The problem: Range to output from the entries below: the line containing "v).flag f = v := by" through the line containing "(R263, R283). -/". Set it down exactly, ends included, nothing else.

Entries supplied:

-- ==== Sys2Proof/Laws/Flags.lean ====
section
/-! SUPPORT. What each flag computation leaves in each flag, and the arithmetic laws of the ALU. -/

namespace Sys2Proof.Machine

/-- A flag read after a flag written: the one written has the value, the other seven keep theirs. -/
theorem readFlag_writeFlag (sr : Byte) (f g : Flag) (v : Bool) :
    readFlag (writeFlag sr f v) g = if g = f then v else readFlag sr g := by
  cases v <;> cases f <;> cases g <;> simp [readFlag, writeFlag, flagMask, flagBit]

@[simp] theorem readFlag_writeFlag_same (sr : Byte) (f : Flag) (v : Bool) : readFlag (writeFlag sr f v) f = v := by
  simp [readFlag_writeFlag]

theorem readFlag_writeFlag_other (sr : Byte) {f g : Flag} (v : Bool) (h : g ≠ f) :
    readFlag (writeFlag sr f v) g = readFlag sr g := by
  simp [readFlag_writeFlag, h]

theorem State.flag_setFlag (s : State) (f g : Flag) (v : Bool) :
    (s.setFlag f v).flag g = if g = f then v else s.flag g := readFlag_writeFlag _ _ _ _

@[simp] theorem State.flag_setFlag_same (s : State) (f : Flag) (v : Bool) : (s.setFlag f v).flag f = v := by
  simp [State.flag_setFlag]

theorem State.flag_setFlag_other (s : State) {f g : Flag} (v : Bool) (h : g ≠ f) :
    (s.setFlag f v).flag g = s.flag g := by
  simp [State.flag_setFlag, h]

/-- Two status bytes with the same eight flags are equal. -/
theorem status_ext {p q : Byte} (h : ∀ f, readFlag p f = readFlag q f) : p = q := by
  apply BitVec.eq_of_getLsbD_eq
  intro k hk
  have h0 := h .c; have h1 := h .z; have h2 := h .i; have h3 := h .d
  have h4 := h .b; have h5 := h .u; have h6 := h .v; have h7 := h .n
  simp only [readFlag, flagBit] at *
  interval_cases k <;> assumption

/-- ZN writes Z and N from the byte and no other flag (R140). -/
theorem flag_setZN (v : Byte) (s : State) (f : Flag) :
    (setZN v s).flag f = if f = .n then v.getLsbD 7 else if f = .z then v == 0 else s.flag f := by
  simp only [setZN, State.flag_setFlag]

/-- The flags a pulled status byte leaves: B clear, U set, the other six as pulled (R263, R283). -/
theorem readFlag_pulledStatus (p : Byte) (f : Flag) :
    readFlag (pulledStatus p) f = if f = .b then false else if f = .u then true else readFlag p f := by
  cases f <;> simp [readFlag, pulledStatus, flagBit]

/-- The flags of the byte PHP pushes: B and U set, the other six as in SR (R281). -/
theorem readFlag_pushedStatus (sr : Byte) (f : Flag) :
    readFlag (pushedStatus sr) f = if f = .b ∨ f = .u then true else readFlag sr f := by
  cases f <;> simp [readFlag, pushedStatus, flagBit]

/-- A status with B clear and U set survives a push and a pull (R283). -/
theorem pulledStatus_pushedStatus {sr : Byte} (hb : readFlag sr .b = false) (hu : readFlag sr .u = true) :
    pulledStatus (pushedStatus sr) = sr := by
  apply status_ext
  intro f
  cases f <;> simp [readFlag_pulledStatus, readFlag_pushedStatus, hb, hu]

/-- The flags of a comparison (R147). -/
theorem flag_compare8 (r m : Byte) (s : State) (f : Flag) :
    (compare8 r m s).flag f =
      if f = .n then (r - m).getLsbD 7 else if f = .z then decide (r = m)
      else if f = .c then decide (m.toNat ≤ r.toNat) else s.flag f := by
  have h : (r - m == 0) = decide (r = m) := by
    rw [Bool.eq_iff_iff, beq_iff_eq, decide_eq_true_iff]
    exact sub_eq_zero
  simp only [compare8, flag_setZN, State.flag_setFlag, h]

/-- The flags of a written sum (R190). -/
theorem flag_writeSum (r : AddResult) (s : State) (f : Flag) :
    (writeSum r s).flag f =
      if f = .n then r.sum.getLsbD 7 else if f = .z then r.sum == 0
      else if f = .v then r.overflow else if f = .c then r.carry else s.flag f := by
  simp only [writeSum, flag_setZN, State.flag_setFlag]
  rfl

/-- The flags of BIT (R195). -/
theorem flag_bitFlags (m : Byte) (s : State) (f : Flag) :
    (bitFlags m s).flag f =
      if f = .v then m.getLsbD 6 else if f = .n then m.getLsbD 7
      else if f = .z then (s.a &&& m) == 0 else s.flag f := by
  simp only [bitFlags, State.flag_setFlag]

/-- The flags of a shift (R210 to R213). -/
theorem flag_shiftFlags (out : Bool) (r : Byte) (s : State) (f : Flag) :
    (shiftFlags out r s).flag f =
      if f = .n then r.getLsbD 7 else if f = .z then r == 0 else if f = .c then out else s.flag f := by
  simp only [shiftFlags, flag_setZN, State.flag_setFlag]

@[simp] theorem flag_loadA (v : Byte) (s : State) (f : Flag) : (loadA v s).flag f = (setZN v s).flag f := rfl
@[simp] theorem flag_loadX (v : Byte) (s : State) (f : Flag) : (loadX v s).flag f = (setZN v s).flag f := rfl
@[simp] theorem flag_loadY (v : Byte) (s : State) (f : Flag) : (loadY v s).flag f = (setZN v s).flag f := rfl
@[simp] theorem flag_setA (s : State) (v : Byte) (f : Flag) : (s.setA v).flag f = s.flag f := rfl
@[simp] theorem flag_setX (s : State) (v : Byte) (f : Flag) : (s.setX v).flag f = s.flag f := rfl
@[simp] theorem flag_setY (s : State) (v : Byte) (f : Flag) : (s.setY v).flag f = s.flag f := rfl
@[simp] theorem flag_setSp (s : State) (v : Byte) (f : Flag) : (s.setSp v).flag f = s.flag f := rfl
@[simp] theorem flag_setPc (s : State) (v : Word) (f : Flag) : (s.setPc v).flag f = s.flag f := rfl
@[simp] theorem flag_setMem (s : State) (v : Memory) (f : Flag) : (s.setMem v).flag f = s.flag f := rfl
@[simp] theorem flag_setHostMoves (s : State) (v : List HostMove) (f : Flag) :
    (s.setHostMoves v).flag f = s.flag f := rfl
@[simp] theorem flag_note (s : State) (v : Diagnostic) (f : Flag) : (s.note v).flag f = s.flag f := rfl
@[simp] theorem flag_advance (s : State) (m : Mode) (f : Flag) : (s.advance m).flag f = s.flag f := rfl
@[simp] theorem flag_setSr (s : State) (v : Byte) (f : Flag) : (s.setSr v).flag f = readFlag v f := rfl

/-! ### Arithmetic -/

/-- The adder's sum is the exact sum mod 256 (R141). -/
theorem add8_sum (a m : Byte) (c : Bool) : (add8 a m c).sum = a + m + BitVec.ofNat 8 c.toNat := by
  apply BitVec.eq_of_toNat_eq
  simp [add8]

/-- The adder's carry: the exact sum exceeds 255 (R141). -/
theorem add8_carry (a m : Byte) (c : Bool) : (add8 a m c).carry = decide (a.toNat + m.toNat + c.toNat > 255) := rfl

/-- SBC's difference (R191): `A - m - (1 - C)`, mod 256. -/
theorem sub8_sum (a m : Byte) (c : Bool) :
    (sub8 a m c).sum = a - m - BitVec.ofNat 8 (!c).toNat := by
  rw [sub8, add8_sum]
  cases c <;> apply BitVec.eq_of_toNat_eq <;> simp <;> omega

/-- SBC's carry (R191): set exactly when `A ≥ m + (1 - C)` as unsigned numbers. -/
theorem sub8_carry (a m : Byte) (c : Bool) :
    (sub8 a m c).carry = decide (m.toNat + (!c).toNat ≤ a.toNat) := by
  rw [sub8, add8_carry, decide_eq_decide]
  cases c <;> simp <;> omega

end Sys2Proof.Machine
end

Result of the task:
@[simp] theorem State.flag_setFlag_same (s : State) (f : Flag) (v : Bool) : (s.setFlag f v).flag f = v := by
  simp [State.flag_setFlag]

theorem State.flag_setFlag_other (s : State) {f g : Flag} (v : Bool) (h : g ≠ f) :
    (s.setFlag f v).flag g = s.flag g := by
  simp [State.flag_setFlag, h]

/-- Two status bytes with the same eight flags are equal. -/
theorem status_ext {p q : Byte} (h : ∀ f, readFlag p f = readFlag q f) : p = q := by
  apply BitVec.eq_of_getLsbD_eq
  intro k hk
  have h0 := h .c; have h1 := h .z; have h2 := h .i; have h3 := h .d
  have h4 := h .b; have h5 := h .u; have h6 := h .v; have h7 := h .n
  simp only [readFlag, flagBit] at *
  interval_cases k <;> assumption

/-- ZN writes Z and N from the byte and no other flag (R140). -/
theorem flag_setZN (v : Byte) (s : State) (f : Flag) :
    (setZN v s).flag f = if f = .n then v.getLsbD 7 else if f = .z then v == 0 else s.flag f := by
  simp only [setZN, State.flag_setFlag]

/-- The flags a pulled status byte leaves: B clear, U set, the other six as pulled (R263, R283). -/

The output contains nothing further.